Fitness for Health also offers physical and occupational therapy for people with special needs, as well adults and athletes. Sickel felt he and Abrams shared a common mission to help those with disabilities learn through physical movement, so they formed a partnership, and Abrams launched the first week-long session.
Abrams enjoys building partnerships—like this one with Sickel—because they allow her to expand her programming. A diverse, decades-long professional background—working on a cleft palate team, treating people with developmental disorders, operating a private practice, earning a second master’s degree in counseling, and completing Michelle Garcia Winner’s Social Thinking training program—gives Abrams the experience and professional tools to generate such inventive ideas.
Perhaps these quests for varied treatment approaches and community collaboration partly stem from her caffeine intake. “All my ideas begin over a cup of Starbucks,” she says. “It’s my go-to for brainstorming and making connections.”
All the right moves
The initial idea—a way to get five boys into a real-world setting for a few days—has grown over 10 years into multiple weeks of themed summer program for clients with social learning challenges from preschool through high school.

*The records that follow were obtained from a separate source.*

/-- A whole list of SEQ, to the response or to a request that is not answered (R20, R127). -/
theorem runProgram_ends (is : List Item) (s : State) : Ends T (setSeq is s) (runProgram is s) := by
  induction is generalizing s with
  | nil => exact finish_ends s
  | cons i rest ih =>
    have hitem := runItem_follows (T := T) i rest s
    cases hflow : runItem i rest s with
    | goOn t =>
      rw [runProgram_goOn hflow]
      exact (hitem.runs hflow).ends (ih t)
    | stop t =>
      rw [runProgram_stop hflow]
      exact hitem.ends hflow

end Followed

/-! ### A step, by the case it takes -/

theorem step_reset (s : State) (hs : s.safetyFault = false) (hc : contention s = false) (hr : s.env.rstEdges ≠ 0) :
    step s = .next (resetEdge s) := by
  simp [step, hs, hc, hr]

theorem step_busy (s : State) (hs : s.safetyFault = false) (hc : contention s = false) (hr : s.env.rstEdges = 0)
    (hb : s.busy = true) : step s = .next (runProgram s.seq s) := by
  simp [step, hs, hc, hr, hb]

theorem step_idle (s : State) (hs : s.safetyFault = false) (hc : contention s = false) (hr : s.env.rstEdges = 0)
    (hb : s.busy = false) (hw : s.env.hostWords = []) : step s = .next (idleCycle s) := by
  simp [step, hs, hc, hr, hb, hw]

theorem step_accept (w : CmdWord) (ws : List CmdWord) (s : State) (hs : s.safetyFault = false) (hc : contention s = false)
    (hr : s.env.rstEdges = 0) (hb : s.busy = false) (hw : s.env.hostWords = w :: ws) :
    step s = exec (decode w) (accept w s) := by
  simp [step, hs, hc, hr, hb, hw]

theorem microStep_idle (T : Timing) (s : State) (hs : s.safetyFault = false) (hc : contention s = false)
    (hr : s.env.rstEdges = 0) (hb : s.busy = false) (hw : s.env.hostWords = []) : microStep T s = idleCycle s := by
  simp [microStep, hs, hc, hr, hb, hw]

theorem exec_eq_runProgram (i : Instr) (s : State) : exec i s = .next (runProgram (program i) s) := by
  cases i <;> rfl

/-! ### Between steps -/

theorem view_settled {s : State} (h : s.bus.settled = true) : s.view.settled = true ∧ s.view.quiet = true := by
  cases hm : s.bus.mode <;> simp_all [Bus.settled, View.settled, View.quiet, State.view]

/-- What a waiting operation still holds in SEQ is planned from its pins and PHASE. -/
theorem planned_waiting {s : State} (h : WaitingShape s) (hr : s.bus.settled = true) : planned s.seq s.view = true := by
  obtain ⟨l, rest, hrest, hq, -, hp, -, -, hm, -⟩ := h
  have hv : s.view = match l with | .write => ⟨.write, true, true, .writing⟩ | .verify => ⟨.read, false, false, .verifyingWritten⟩ := by
    cases l with
    | write => simp [State.view, hm, hp, ByteLoop.phase, settled_write hm hr]
    | verify => simp [State.view, hm, hp, ByteLoop.phase, settled_read hm hr]
  rw [hq, hv]
  cases l <;> simp only [waitingRests, List.mem_cons, List.not_mem_nil, or_false] at hrest
  · rcases hrest with rfl | rfl <;> rfl
  · subst hrest; rfl

/-- The invariant between steps is a case of the invariant of every cycle. -/
theorem Inv.planned {s : State} (h : Inv s) : Planned s := by
  obtain ⟨hs, hq⟩ := view_settled h.ready.1
  refine ⟨hq, h.noContentionSeen, fun hb => planned_waiting (h.waiting hb) h.ready.1, fun hb => ?_⟩
  obtain ⟨-, -, -, hphase⟩ := h.idle hb
  show (s.view.settled && (s.orch.phase == .idle || s.orch.phase == .failed)) = true
  rw [hs]
  simpa using hphase

/-- Settles O53: a reset edge and an idle cycle are one micro-step; a command is its acceptance and the run of its list; a waiting
operation is the run of what SEQ still holds. -/
theorem everyStepIsARunOfMicroSteps : Obligations.EveryStepIsARunOfMicroSteps := by
  intro T s t _ hinv hstep
  have hp := hinv.planned
  have hs := hp.unmarked
  have hc := contention_of_quiet hp.quiet
  by_cases hr : s.env.rstEdges = 0
  · cases hb : s.busy with
    | true =>
      obtain rfl := Host.Outcome.next.inj ((step_busy s hs hc hr hb).symm.trans hstep)
      exact runProgram_ends s.seq s ⟨hp, hr, hb⟩
    | false =>
      cases hw : s.env.hostWords with
      | nil =>
        obtain rfl := Host.Outcome.next.inj ((step_idle s hs hc hr hb hw).symm.trans hstep)
        exact ⟨1, Nat.one_pos, microStep_idle T s hs hc hr hb hw⟩
      | cons w ws =>
        have hmicro := microStep_accept T w ws s hs hc hr hb hw
        rw [step_accept w ws s hs hc hr hb hw, exec_eq_runProgram] at hstep
        obtain rfl := Host.Outcome.next.inj hstep
        obtain ⟨n, -, hn⟩ := runProgram_ends (T := T) (program (decode w)) (accept w s) ⟨hmicro ▸ planned_micro T s hp, hr, rfl⟩
        exact ⟨n + 1, n.succ_pos, by rw [microRun, hmicro, hn]⟩
  · obtain rfl := Host.Outcome.next.inj ((step_reset s hs hc hr).symm.trans hstep)
    exact ⟨1, Nat.one_pos, microStep_reset T s hs hc hr⟩

end Sys2Proof.Machine
end

section
/-! PROOFS. The invariant between steps (O57, O58): reset establishes it, and every list of SEQ that a step runs ends in a state that
meets it, with its response given or its request waiting. -/

namespace Sys2Proof.Machine

open Sys2Proof.Config

/-! ### While an operation runs -/

/-- What holds of the block between two named operations of a list of SEQ, PHASE being `p`. -/
structure Running (p : Phase) (s : State) : Prop where
  ready : Ready s
  arrayCanonical : s.chip.array.wf = true
  resultsBounded : s.orch.bounded = true
  unmarked : s.safetyFault = false
  busy : s.busy = true
  srcReq : s.srcReq = false
  phase : s.orch.phase = p

/-- The mode in which a byte loop runs (R117, R118). -/
def ByteLoop.busMode : ByteLoop → BusMode
  | .write => .write
  | .verify => .read

/-- What holds at the head of a turn of a byte loop (R117, R118). -/
structure AtScan (l : ByteLoop) (s : State) : Prop extends Running l.phase s where
  mode : s.bus.mode = l.busMode
  scanA : s.hidden.scanA = s.orch.resNext
  noneCounted : l = .write → s.orch.resCount = 0

/-- A part of an operation either goes on in PHASE `p`, or ends or waits in a state of the invariant. -/
inductive Flow.Keeps (p : Phase) : Flow → Prop
  | goOn {t : State} : Running p t → Keeps p (.goOn t)
  | stop {t : State} : Inv t → Keeps p (.stop t)

/-! ### Ends -/

theorem Running.inv_responded {p : Phase} {s : State} (h : Running p s) (hp : p = .idle ∨ p = .failed) (st : Status) (d : Byte) :
    Inv (responded st d s) where
  ready := h.ready
  arrayCanonical := h.arrayCanonical
  resultsBounded := h.resultsBounded
  noContentionSeen := h.unmarked
  pulsesLow := rfl
  idle _ := ⟨rfl, rfl, h.srcReq, hp.imp h.phase.trans h.phase.trans⟩
  waiting := nofun

theorem Running.inv_raiseErr {s : State} (h : Running .idle s) (e : Status) : Inv (raiseErr e s) :=
  Running.inv_responded (s := setFault s) { h with } (.inl rfl) e 0

theorem Running.inv_abort {p : Phase} {s : State} (h : Running p s) (q : Phase) : Inv (abort q s) :=
  Running.inv_responded (s := setPhase .failed (emit (failEvent q s) s)) { h with phase := rfl } (.inr rfl) .eIo 0

theorem Running.inv_operationDone {p : Phase} {s : State} (h : Running p s) : Inv (runProgram operationDone s) :=
  Running.inv_responded (s := setPhase .idle s) { h with phase := rfl } (.inl rfl) .ok 0

theorem Running.after_endPhase {p : Phase} {s : State} (h : Running p s) (q : Phase) : Running p (endPhase q s) := { h with }

/-! ### Named operations -/

theorem Running.after_shift {p : Phase} {s : State} (h : Running p s) (a : Addr) : Running p (shift a s) := by
  obtain ⟨hs, hr⟩ := chain_rest h.ready.2
  rw [shift_eq a s hs hr]
  exact { h with ready := ⟨h.ready.1, rfl⟩ }

theorem Running.after_presentRead {p : Phase} {s : State} (h : Running p s) (a : Addr) : Running p (presentRead a s) := by
  obtain ⟨hs, hr⟩ := chain_rest h.ready.2
  rw [presentRead_eq a s hs hr]
  exact { h with ready := ⟨h.ready.1, rfl⟩ }

theorem Running.after_sampleCycle {p : Phase} {s : State} (h : Running p s) : Running p (sampleCycle s) := { h with }

theorem Running.after_enterRead {p : Phase} {s : State} (h : Running p s) : Running p (enterRead s) := by
  rw [enterRead_eq s, settled_we h.ready.1]
  exact { h with ready := ⟨rfl, h.ready.2⟩ }

theorem Running.after_enterWrite {p : Phase} {s : State} (h : Running p s) : Running p (enterWrite s) := by
  rw [enterWrite_eq s (settled_we h.ready.1)]
  exact { h with ready := ⟨rfl, h.ready.2⟩ }

theorem Running.after_setData {p : Phase} {s : State} (h : Running p s) (hm : s.bus.mode = .write) (b : Byte) :
    Running p (setData b s) := by
  obtain ⟨-, ho, hw⟩ := settled_write hm h.ready.1
  rw [setData_eq b s ho]
  exact { h with ready := ⟨by simp [Bus.settled, hm, ho, hw], h.ready.2⟩ }

theorem Running.after_afterSequence {p : Phase} {s : State} (h : Running p s) (ps : List (Addr × Byte)) (a : Addr) (b : Byte)
    (k : BitVec 3) : Running p (afterSequence ps a b k s) :=
  { h with ready := ⟨rfl, rfl⟩, arrayCanonical := afterPairs_wf s.chip (ps ++ [(a, b)]) h.arrayCanonical }

theorem Running.after_writeByte {p : Phase} {s : State} (h : Running p s) (a : Addr) (b : Byte) : Running p (writeByte a b s) := by
  obtain ⟨hs, hr⟩ := chain_rest h.ready.2
  rw [writeByte_eq a b s hs hr (settled_we h.ready.1)]
  exact h.after_afterSequence unlockPairs a b 4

Abrams integrates the social thinking vocabulary concepts for each weekly program to fit with the gym’s varied spaces, such as social adventure, social curiosity and wonder. Specially trained gym staff and SLPs from Abrams’ private practice lead each course and focus on teaching the “why” behind social skills during the half day-long sessions. Last summer, Abrams offered five different sessions, and she launched a school-year program for preschoolers.
“We use the gym facilities as part of the social piece with the additional benefit of integrating motor-skill development,” Abrams says. Hosting groups in these interesting spaces generates dynamic activities. In one class, she might instruct participants to scale the climbing wall, select a picture of someone in the class taped to the top, climb back down and ask their peer a question about themselves (for example, “Do you like Pokémon?”). Abrams then helps the kids use their information about shared interests to start forming connections.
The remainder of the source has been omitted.